A inteligência artificial na Oftalmologia

Por Dr. Rufino Silva, professor, médico oftalmologista e ex-Presidente da Sociedade Portuguesa de Oftalmologia;

O daltonismo é uma condição que afeta cerca de 8% dos homens e 0.5% das mulheres, e em 99% dos casos afeta a perceção do eixo vermelho-verde.

 

Imagine entrar num consultório médico e, em vez de um especialista analisar demoradamente uma imagem do fundo do olho, um computador, em segundos, fornece um diagnóstico preciso, avalia o risco de progressão da doença e sugere ao seu médico Oftalmologista o um possível plano de tratamento. Esta não é uma visão distante do futuro é uma realidade em construção acelerada, graças à Inteligência Artificial (IA). Nos últimos anos, a aplicação da IA na medicina tem vindo a crescer exponencialmente. E poucas áreas têm beneficiado tanto como a Oftalmologia. Do rastreio à monitorização de doenças como a retinopatia diabética, a degenerescência macular relacionada com a idade (DMRI), o glaucoma e a retinopatia da prematuridade, a tecnologia está a ganhar um papel de destaque no apoio ao diagnóstico e na personalização dos cuidados de saúde visual. Mas, afinal, como funciona esta tecnologia? E que mudanças pode trazer à forma como cuidamos da nossa visão?

O que é Inteligência Artificial?

A Inteligência Artificial é um ramo da informática que procura imitar a capacidade humana de raciocinar, aprender com a experiência e tomar decisões. Em vez de serem programados com instruções rígidas, os sistemas de IA ‘aprendem’ com grandes volumes de dados como milhões de imagens médicas para reconhecer padrões e prever resultados. Na prática, isto significa que um computador pode aprender a distinguir um olho saudável de um com sinais precoces de doença, com uma precisão muitas vezes comparável à de um médico experiente. Esta aprendizagem é possível através de métodos como o ‘deep learning’ (aprendizagem profunda), onde redes neuronais artificiais inspiradas no cérebro humano são treinadas para detetar alterações subtis nas imagens.

Escassez de especialistas

Um dos grandes desafios da saúde ocular global é a escassez de oftalmologistas, sobretudo em zonas remotas ou com recursos limitados. Em muitos países, o número de profissionais não é suficiente para responder às necessidades da população, o que leva a atrasos no diagnóstico e tratamento de doenças capazes de provocar cegueira.

A IA pode ajudar a colmatar essa lacuna. Por exemplo, dispositivos equipados com algoritmos inteligentes conseguem analisar fotografias da retina e indicar se há sinais de doenças como a retinopatia diabética uma das principais causas de cegueira em adultos. Esta triagem automática permite que apenas os casos suspeitos sejam encaminhados para avaliação médica, poupando tempo e recursos.

A retinopatia diabética

Os estudos mais recentes são animadores.
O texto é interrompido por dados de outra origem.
-- ==== Sys2Proof/Machine/State.lean ====
section
/-! DEFINITION. Everything the spec gives the machine, as plain data, grouped by the unit that holds it
(spec/05_registers.md, spec/09_memories.md, spec/12_queues.md to spec/15_counters.md,
spec/18_platform.md R410, R411). Each `FMap` is keyed by the number its docstring gives. -/

namespace Sys2Proof.Machine

/-! ### Threads, cohorts, teams -/

/-- A result of a variable-latency word: register values, FSTAT flags, and the predicate of kvx. -/
structure Late where
  regs : List Word
  flags : BitVec 6
  pred : Option Bool
  deriving DecidableEq, Repr

/-- How far an allocated tag has come (R57, R95). -/
inductive TagStage where
  /-- The word has not been performed for this thread. -/
  | waiting
  /-- The result is known and on its way; RESULT_ARRIVAL delivers it. -/
  | performed (r : Late)
  /-- The result stands in the buffer since the given cycle. -/
  | arrived (cycle : Nat) (r : Late)
  deriving DecidableEq, Repr

/-- An allocated completion tag (R56, R57, R95). A free tag has no entry. -/
structure Tag where
  /-- Destination registers, in the order of the result. -/
  dests : List Nat
  /-- The predicate that kvx writes at commit (R360). -/
  pdest : Option Nat
  stage : TagStage
  /-- The acquire that takes effect at the commit: a copy command's status (R238). -/
  acquire : Bool
  /-- The opcode of the allocating word. -/
  op : Nat
  /-- The earliest core cycle in which the result can stand in the buffer (R108, R167). -/
  least : Nat
  deriving DecidableEq, Repr

/-- A fixed-latency result that is not visible yet (R55, R102). (DEDUCED, log 24.) -/
structure PendWrite where
  /-- The core cycle from which reads see it. -/
  due : Nat
  vs : List (Nat × Word)
  ps : List (Nat × Bool)
  flags : BitVec 6
  deriving DecidableEq, Repr

/-- One thread (R28, R30, R93 to R96, R102, R131 to R133). -/
structure Thread where
  /-- v registers; unlisted ones hold 0. -/
  v : FMap Word
  /-- p0 to p62; unlisted ones are false. -/
  p : FMap Bool
  /-- Allocated tags. -/
  tags : FMap Tag
  /-- FSTAT[5:0]. -/
  fstat : BitVec 6
  /-- The flags that joined FSTAT in this cycle (R110). -/
  fresh : BitVec 6
  /-- Word number of the next word (R71). -/
  pc : Nat
  exited : Bool
  /-- The exit word was issued while accesses are unfinished (R133). -/
  exitIssued : Bool
  /-- A precise event has parked the thread. -/
  parked : Bool
  /-- The PD count of the last word is still running (R54). -/
  pdRun : Bool
  /-- The earliest cycle at which the next word is offered (R54). -/
  readyAt : Nat
  /-- The cycle since which the thread has been ready without a break (R35). -/
  since : Option Nat
  overdue : Bool
  /-- Call-stack pointer: an offset in the private window (R132). -/
  sp : Nat
  /-- A due landing check: the transferring word's number and opcode (R131). -/
  landing : Option (Nat × Nat)
  /-- Fixed-latency results in flight, in issue order. -/
  pend : List PendWrite
  /-- Seq numbers of the events that stand against the thread (R324). -/
  events : List Nat
  deriving DecidableEq, Repr
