/-- The outcome of the checks for one lane. -/
inductive Check where
  | mem (g : Target) (va : Nat)
  | scratch (cl off : Nat) (quad : Bool)
  /-- A .fe or .fec load waits on an empty granule. -/
  | waits (cl line : Nat)
  /-- The event, its Detail, and the Address of its record. -/
  | event (kind : Nat) (detail address : DWord)
  deriving DecidableEq, Repr

/-- The domain address of a line of this device (R317). -/
def domainAddress (phys : Nat) : DWord :=
  BitVec.ofNat 64 (if isPeer phys then (phys - peerBase) / 64 * 64 else ownDevice * 2 ^ 52 + phys / 64 * 64)

/-- How R317 names a line of cluster memory. -/
def clusterAddress (cl off : Nat) : DWord :=
  BitVec.ofNat 64 (2 ^ 63 + cl * 2 ^ 32 + off / 512 * 512)

/-- A line of a range that is poisoned. -/
def State.poisonAt (s : State) (phys n : Nat) : DWord :=
  let line := ((List.range ((phys + n + 63) / 64 - phys / 64)).map (phys / 64 + ·)).find? s.poisonedLine
  domainAddress (line.getD (phys / 64) * 64)

/-- The checks on a scratch address, from step 4 on. -/
def State.checkScratch (s : State) (t : Tid) (c : Acc) (cl off : Nat) (quad : Bool) (a : DWord) : Check :=
  let l := s.scrLine cl off
  let isLoad := c.reads && !c.writes
  let waiting := isLoad && c.fe != .none
  if !s.inScratch t.core t.slot cl off c.size then .event 0x17 0 a
  else if c.writes && l.barType &&& granules (off % 512) c.size != 0 then .event 0x18 0 a
  else if (c.writes && (s.lockedScr (t.core / 4) cl off c.size false || s.lockedScr (t.core / 4) cl off c.size true))
      || (isLoad && !waiting && s.lockedScr (t.core / 4) cl off c.size true) then .event 0x1A 0 a
  else if waiting && granules (off % 512) c.size &&& ~~~l.full != 0 then .waits cl (off / 512)
  else if c.reads && s.stale cl l then .event 0x1B 0 a
  else if c.returns && l.poison then .event 0x1E (clusterAddress cl off) a
  else .scratch cl off quad

/-- The members that member words name: device and VF of the Valid ones (R366). -/
def membersIn (ws : List Word) : List (Nat × Nat) :=
  (ws.filter (·.getLsbD 31)).map fun w => ((w.extractLsb' 0 10).toNat, (w.extractLsb' 16 9).toNat)

def Window.members (w : Window) : List (Nat × Nat) := membersIn w.memberWords

/-- A window entry admits the VF: its owner, or a member on this device (R216, R366). -/
def Window.admits (w : Window) (vf : Nat) : Bool :=
  w.ownerVf == vf || w.members.any fun m => m.1 == ownDevice && m.2 == vf

/-- A UALink port that is not down reaches a device of the domain (R403). -/
def State.deviceReachable (s : State) (device : Nat) : Bool :=
  (s.pkg.disabled.all fun e => e.1 != 0x07) ||
    (List.range 32).any fun p => !s.pkg.disabled.contains (0x07, p) && Config.portReaches p device

/-- Step 5 on a translated address that has a leaf: permissions by kind (R192, R193, R215, R216). The
target, or the event's kind and Detail; a gate whose source page is remote or absent raises protection.
(DEDUCED, log 36.) (DEDUCED, log 37.) (DEDUCED, log 41.) (DEDUCED, log 161.) -/
def State.permit (s : State) (core : Nat) (tm : Team) (c : Acc) (e : TlbEntry) (va : Nat) :
    Except (Nat × DWord) Target × State :=
  let leaf := e.leafFor va
  let p := leafPayload leaf
  let o := va % 65536
  let v := s.vf tm.vf
  let rights := (!c.returns || leafR leaf) && (!c.writes || leafW leaf)
  let denied : Except (Nat × DWord) Target × State := (.error (0x18, 0), s)
  match leafKind leaf with
  | 0 =>
    if rights && leafComp leaf == tm.kern.compartment && !s.windowed p then
      (.ok ⟨p + o, tm.vf, leafComp leaf, false, false, tm.vf, none⟩, s)
    else denied
  | 1 =>
    if rights && !c.localOnly && s.deviceReachable (p / 2 ^ 52 % 1024) then
      (.ok ⟨peerBase + p + o, tm.vf, tm.kern.compartment, false, false, tm.vf, none⟩, s)
    else denied
  | 3 =>
    if rights && !c.localOnly && !s.windowed p &&
        (!c.writes || (FMap.getD v.comps tm.kern.compartment (false, false)).2) then
      (.ok ⟨p + o, tm.vf, tm.kern.compartment, true, false, tm.vf, none⟩, s)
    else denied
  | 4 =>
    match FMap.find? s.pkg.windows (bitsOf p 48 16) with
    | some w =>
      if w.state == 1 then (.error (0x13, BitVec.ofNat 64 (bitsOf p 48 16)), s)
      else if w.state == 2 && w.admits tm.vf && rights && !c.localOnly && bitsOf p 0 48 + o + c.size ≤ w.len then
        (.ok ⟨w.frames.getD (bitsOf p 0 48 / 65536) 0 + o, w.ownerVf, 0, false, true, tm.vf, none⟩, s)
      else denied
    | none => (.error (0x19, 0), s)
  | 5 =>
    match FMap.find? v.gates (bitsOf p 48 16) with
    | some g =>
      let off := bitsOf p 0 48 + o
      if g.isOpen && g.userComp == tm.kern.compartment && off + c.size ≤ g.len && rights && !c.localOnly &&
          (!c.writes || g.rights == 2) then
        let (w, s) := if c.writes then s.translateStore core tm.vf (g.base + off)
          else s.translate core tm.vf (g.base + off) false
        match w with
        | .leaf src =>
          let sl := src.leafFor (g.base + off)
          if leafKind sl == 0 && leafComp sl == g.srcComp && !s.windowed (leafPayload sl) then
            (.ok ⟨leafPayload sl + o, tm.vf, g.srcComp, false, false, tm.vf, some (bitsOf p 48 16)⟩, s)
          else (.error (0x18, 0), s)
        | _ => (.error (0x18, 0), s)
      else denied
    | none => (.error (0x19, 0), s)
  | _ => denied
Um sistema aprovado nos EUA pela agência reguladora FDA, por exemplo, consegue detetar retinopatia diabética com mais de 90% de sensibilidade e especificidade valores comparáveis aos dos especialistas humanos. A diabetes é uma epidemia silenciosa que afeta mais de 400 milhões de pessoas em todo o mundo. Uma das suas complicações mais graves é a retinopatia diabética, que pode levar à cegueira se não for detetada precocemente. A boa notícia é que esta doença pode ser identificada através de uma simples fotografia do fundo do olho. E é aqui que a LA entra em cena: sistemas como o EyeArt ou o Retmarker (este desenvolvido em Portugal, mais concretamente em Coimbra) analisam estas imagens em segundos, com elevada fiabilidade, e classificam o risco do paciente. Alguns destes sistemas estão já a ser usados em programas de rastreio em larga escala inclusive em Portugal.

Limites e desafios

Apesar dos avanços, é importante reconhecer que a IA não é perfeita nem deve substituir o médico. Os algoritmos funcionam bem quando treinados com grandes volumes de dados de boa qualidade, mas podem falhar em situações raras ou atípicas. Há também preocupações legítimas com a privacidade dos dados dos pacientes, o risco de viés algorítmico e a falta de transparência em certos modelos (a chamada caixa negra).

 

Conclusão

A IA está a transformar a forma como vemos. Ao potenciar diagnósticos mais precoces, rápidos e acessíveis, abre caminho a uma oftalmologia mais justa, eficiente e personalizada. Ainda há desafios, mas o horizonte é promissor. Afinal, se os olhos são o espelho da alma, talvez a IA seja o espelho de uma medicina mais humana, precisa e inclusiva.

 

Em Portugal

Já estão a ser utilizados no nosso país sistemas que identificam a retinopatia diabética. Um salto na tecnologia que permite combater uma epidemia que afeta mais de 400 milhões de pessoas em todo o mundo.